Limitations and future works
Despite offering a wider range of functions and being more efficient than existing hypergraph libraries, EasyHypergraph still has some limitations. Firstly, motif detection algorithms on simple graphs are mature, but there is no unified definition of motif detection on hypergraphs in academia. Currently, EasyHypergraph supports projecting hypergraphs into simple graphs and utilizing the algorithms in EasyGraph for detection. However, this approach might be a barrier to capturing higher-order interaction patterns in the hypergraph, limiting the depth of hypergraph analysis. A similar situation occurs in the process of using community discovery algorithms, indicating that our support for some important hypergraph analysis algorithms still needs to be improved. Secondly, although real-world networks (e.g., social networks) are mostly highly sparse, the need for users who might deal with dense matrices cannot be ignored. Currently, EasyHypergraph has not fully considered the management of dense matrices.
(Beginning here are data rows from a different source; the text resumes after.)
theorem parityBit_xor {M : Nat} (a b : BitVec (dataLen M)) (p : Nat) :
    parityBit M (a ^^^ b) p = (parityBit M a p ^^ parityBit M b p) := by
  simp only [parityBit, BitVec.getLsbD_xor, xorOver_xor]

theorem codeword_xor {M : Nat} (a b : BitVec (dataLen M)) : codeword M (a ^^^ b) = codeword M a ^^^ codeword M b := by
  apply eq_of_positions
  · intro p hp
    simp only [BitVec.getLsbD_xor, codeword_parity _ hp, parityBit_xor]
  · intro r hr
    simp only [BitVec.getLsbD_xor, codeword_data _ hr]

/-- A parity bit covers an odd number of data bits, so it is one when all of them are. -/
theorem parityBit_allOnes {M p : Nat} (hM : 2 ≤ M) (hp : p < M) : parityBit M (BitVec.allOnes _) p = true := by
  have hones : parityBit M (BitVec.allOnes _) p =
      xorOver ((List.range (dataLen M)).filter fun r => (dpos M r).testBit p) fun _ => true := by
    refine xorOver_congr fun r hr => ?_
    rw [BitVec.getLsbD_allOnes]
    exact decide_eq_true (List.mem_range.mp (List.mem_filter.mp hr).1)
  have hodd : (2 ^ (M - 1) - 1) % 2 = 1 := by
    obtain ⟨n, rfl⟩ := Nat.exists_eq_add_of_le' hM
    have := Nat.one_le_two_pow (n := n)
    rw [show n + 2 - 1 = n + 1 from rfl, Nat.pow_succ]
    omega
  rw [hones, xorOver_true, length_filter_testBit_dpos hp, hodd]
  rfl

theorem codeword_allOnes {M : Nat} (hM : 2 ≤ M) : codeword M (BitVec.allOnes _) = BitVec.allOnes _ := by
  apply eq_of_positions
  · intro p hp
    have hlt : 2 ^ p - 1 < codewordLen M := by
      have := Nat.one_le_two_pow (n := p)
      have := two_pow_le_codewordLen hp
      omega
    simp only [codeword_parity _ hp, parityBit_allOnes hM hp, BitVec.getLsbD_allOnes, hlt, decide_true]
  · intro r hr
    have hlt : dpos M r - 1 < codewordLen M := by
      have := one_le_dpos hr
      have := dpos_le hr
      omega
    simp only [codeword_data _ hr, BitVec.getLsbD_allOnes, hr, hlt]

/-- Settles O38: extraction undoes `ENC`, and a word without syndrome is the encoding of its extraction. -/
theorem encodeProperties : Obligations.EncodeProperties :=
  fun _ hM => ⟨syndromeOf_codeword, extractedData_codeword, codeword_xor, codeword_zero _, codeword_allOnes hM,
    fun _ _ h => codeword_injective _ h, fun _ => syndromeOf_eq_zero_iff⟩

end Sys2Proof.Machine

/-! # The matrix unit (41_gf2_matrix_mult_unit.md) -/

namespace Sys2Proof.Machine

/-! ## The product over GF(2) (R61, R62) -/

theorem exec_mvm_written {s : State} (m : BitVec (s.M * codewordLen s.M)) (v : BitVec (codewordLen s.M)) :
    exec (.mvm (written m) (written v)) s = .next { s with wires := s.wires.respond (mvmResponse (m, v)) } := by
  simp [exec, execMvm, State.formatMC]

/-- Settles O22: the response is the product of the two operands, read bit by bit. -/
theorem matrixVectorDrivesProduct : Obligations.MatrixVectorDrivesProduct :=
  ⟨fun _ _ mat vec _ hi => getLsbD_matrixVector mat vec hi, fun _ m v => exec_mvm_written m v⟩

theorem matrixVector_xor_right {R C : Nat} (A : BitVec (R * C)) (v u : BitVec C) :
    matrixVector R C A (v ^^^ u) = matrixVector R C A v ^^^ matrixVector R C A u := by
  apply BitVec.eq_of_getLsbD_eq
  intro i hi
  simp only [BitVec.getLsbD_xor, getLsbD_matrixVector _ _ hi, Bool.and_xor_distrib_left, xorOver_xor]

theorem matrixVector_xor_left {R C : Nat} (A B : BitVec (R * C)) (v : BitVec C) :
    matrixVector R C (A ^^^ B) v = matrixVector R C A v ^^^ matrixVector R C B v := by
  apply BitVec.eq_of_getLsbD_eq
  intro i hi
  simp only [BitVec.getLsbD_xor, getLsbD_matrixVector _ _ hi, Bool.and_xor_distrib_right, xorOver_xor]

/-- The terms that are zero do not count, and each of the others is one. -/
theorem toNat_xorOver (S : List Nat) (e : Nat → Bool) : (xorOver S e).toNat = (S.filter e).length % 2 := by
  have hones : xorOver (S.filter e) (fun _ => true) = xorOver S e := by
    simp only [xorOver_filter, Bool.and_true]
  rw [← hones, xorOver_true]
  rcases Nat.mod_two_eq_zero_or_one (S.filter e).length with h | h <;> simp [h]

/-- Settles O36, bit by bit: the sum over a row respects XOR and counts the ones among its terms. -/
theorem matrixProductIsLinear : Obligations.MatrixProductIsLinear := by
  intro R C A B v u
  refine ⟨matrixVector_xor_right A v u, matrixVector_xor_left A B v, fun i hi => ?_⟩
  rw [getLsbD_matrixVector A v hi, toNat_xorOver]

/-! ## The product with `H` (R63) -/

theorem exec_syn_written {s : State} (c : BitVec (codewordLen s.M)) :
    exec (.syn (written c)) s = .next { s with wires := s.wires.respond (synResponse c) } := by
  simp [exec, execSyn, State.formatC]

theorem mvmResponse_checkMatrixBus {M : Nat} (c : BitVec (codewordLen M)) :
    mvmResponse (checkMatrixBus M, c) = synResponse c := by
  simp only [mvmResponse, gf2MatrixMultUnit, matrixVector_checkMatrixBus, synResponse, hammingSyndromeCalc]

/-- Settles O35: the product with `H` is the syndrome, so the two responses are the same. -/
theorem matrixUnitWithCheckMatrixIsSyndrome : Obligations.MatrixUnitWithCheckMatrixIsSyndrome := by
  refine ⟨fun _ _ _ hi hc => getLsbD_checkMatrixBus hi hc, by decide,
    fun _ c => (matrixVector_checkMatrixBus c).symm, fun s c => ?_⟩
  calc exec (.mvm (written (checkMatrixBus s.M)) (written c)) s
    _ = .next { s with wires := s.wires.respond (mvmResponse (checkMatrixBus s.M, c)) } := exec_mvm_written _ c
    _ = .next { s with wires := s.wires.respond (synResponse c) } := by rw [mvmResponse_checkMatrixBus]
    _ = exec (.syn (written c)) s := (exec_syn_written c).symm

end Sys2Proof.Machine

/-! # The syndrome and the code (42_hamming_syndrome_calc.md) -/

namespace Sys2Proof.Machine

/-! ## The values of the syndrome (R66, R67) -/

theorem syndromeOf_xor {M : Nat} (a b : BitVec (codewordLen M)) :
    syndromeOf M (a ^^^ b) = syndromeOf M a ^^^ syndromeOf M b := by
  apply BitVec.eq_of_getLsbD_eq
  intro i hi
  simp only [BitVec.getLsbD_xor, getLsbD_syndromeOf _ hi, xorOver_xor]

/-- No position number has a bit at or above `M`. -/
theorem testBit_position_of_ge {M i j : Nat} (hj : j ∈ positions M) (hi : M ≤ i) : j.testBit i = false := by
  have hle := (mem_positions.mp hj).2
  have hlen := codewordLen_add_one M
  have hpow : 2 ^ M ≤ 2 ^ i := Nat.pow_le_pow_right (by omega) hi
  exact Nat.testBit_lt_two_pow (by omega)

/-- What R67 (c) says of an error pattern holds of every word: bit `i` of either side is the XOR over the positions with
bit `i` set. -/
theorem toNat_syndromeOf {M : Nat} (e : BitVec (codewordLen M)) :
    (syndromeOf M e).toNat = ((positions M).filter fun j => e.getLsbD (j - 1)).foldr (· ^^^ ·) 0 := by
  apply Nat.eq_of_testBit_eq
  intro i
  rw [BitVec.testBit_toNat, testBit_foldr_xor, xorOver_filter]
  rcases Nat.lt_or_ge i M with hi | hi
  · simp only [getLsbD_syndromeOf e hi, xorOver_filter, Bool.and_comm]
  · rw [BitVec.getLsbD_of_ge _ _ hi, ← xorOver_false (positions M)]
    exact xorOver_congr fun j hj => by rw [testBit_position_of_ge hj hi, Bool.and_false]

theorem filter_getLsbD_twoPow_positions {M k : Nat} (hk : k < codewordLen M) :
    ((positions M).filter fun j => (BitVec.twoPow (codewordLen M) k).getLsbD (j - 1)) = [k + 1] := by
  have hone : ∀ j ∈ positions M, (BitVec.twoPow (codewordLen M) k).getLsbD (j - 1) = decide (j = k + 1) := by
    intro j hj
    obtain ⟨h1, -⟩ := mem_positions.mp hj
    rw [BitVec.getLsbD_twoPow, decide_eq_true hk, Bool.true_and, decide_eq_decide]
    omega
  rw [List.filter_congr hone, List.filter_eq,
    List.count_eq_one_of_mem (positions_nodup M) (mem_positions.mpr (by omega))]
  rfl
In dense matrices, due to the large number of non-zero elements in each row, the index storing and searching overhead of the CSR format increases significantly, resulting in performance degradation and affecting the user experience. Thirdly, the current developer-dependent division of basic and advanced properties in computational workflows may result in sub-optimal hypergraph property computations.
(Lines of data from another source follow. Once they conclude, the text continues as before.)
-- ==== Sys2Proof/Machine/InterruptController.lean ====
section
/-! DEFINITION. The interrupt controller: pending queue, priority order, vector resolution (spec/60_exceptions.md R200 to R212). The CPU
never consults it (R143, R215). -/

namespace Sys2Proof.Machine

/-- The queue after a request, R202's own pseudocode: behind the `k` pending requests of priority at least its own. -/
def insertRequest (r : InterruptRequest) (q : List InterruptRequest) : List InterruptRequest :=
  let k := q.countP (fun p => decide (r.priority ≤ p.priority))
  q.take k ++ [r] ++ q.drop k

/-- `requestInterrupt(vector, priority, source)` (R202): always succeeds; identical requests are counted, not merged (R206). -/
def State.requestInterrupt (s : State) (r : InterruptRequest) : State :=
  { s with pending := insertRequest r s.pending }

/-- `hasPending()` (R204). -/
def State.hasPending (s : State) : Bool := !s.pending.isEmpty

/-- `popNext()` (R205): the first request, or none; what is left. -/
def State.popNext (s : State) : Option InterruptRequest × State :=
  match s.pending with
  | [] => (none, s)
  | r :: rest => (some r, { s with pending := rest })

/-- `n` calls of `popNext()`: the requests delivered, in order, and what is left (R205, R212). -/
def State.popMany : Nat → State → List InterruptRequest × State
  | 0, s => ([], s)
  | n + 1, s =>
    match s.popNext with
    | (none, t) => ([], t)
    | (some r, t) => (r :: (State.popMany n t).1, (State.popMany n t).2)

/-- `getVectorAddress(vector) = u32(VECTOR_TABLE_BASE + 4 * vector)` (R208; the wrap is decision D1, log 1). -/
def State.getVectorAddress (s : State) (vector : Nat) : Word :=
  BitVec.ofNat 32 (s.cfg.vectorTableBase.toNat + 4 * vector)

/-- `resolveVector(vector) = read32(getVectorAddress(vector))` (R209). -/
def State.resolveVector (s : State) (vector : Nat) : Word := s.read32 (s.getVectorAddress vector)

/-- R203: priorities are non-increasing from front to back. -/
abbrev PendingSorted (q : List InterruptRequest) : Prop := q.Pairwise (fun a b => b.priority ≤ a.priority)

end Sys2Proof.Machine
end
To overcome existing limitations, the first potential future direction is to investigate a method that can minimize the error when we have to project the hypergraph to a graph for target algorithms. Besides, EasyHypergraph will integrate representative motif detection algorithms in the future. Secondly, EasyHypergraph will not only consider dense matrix management but also set a goal to create a machine learning model that can dynamically adopt the best storage format based on the structural features of hypergraphs to further improve the efficiency of hypergraph analysis and hypergraph learning. Thirdly, designing an automated method for identifying basic and advanced properties is one of the feasible ways in future work. For example, a static analysis tool can identify high-frequency code segments in the hypergraph computation, which can help developers make more reasonable optimization decisions.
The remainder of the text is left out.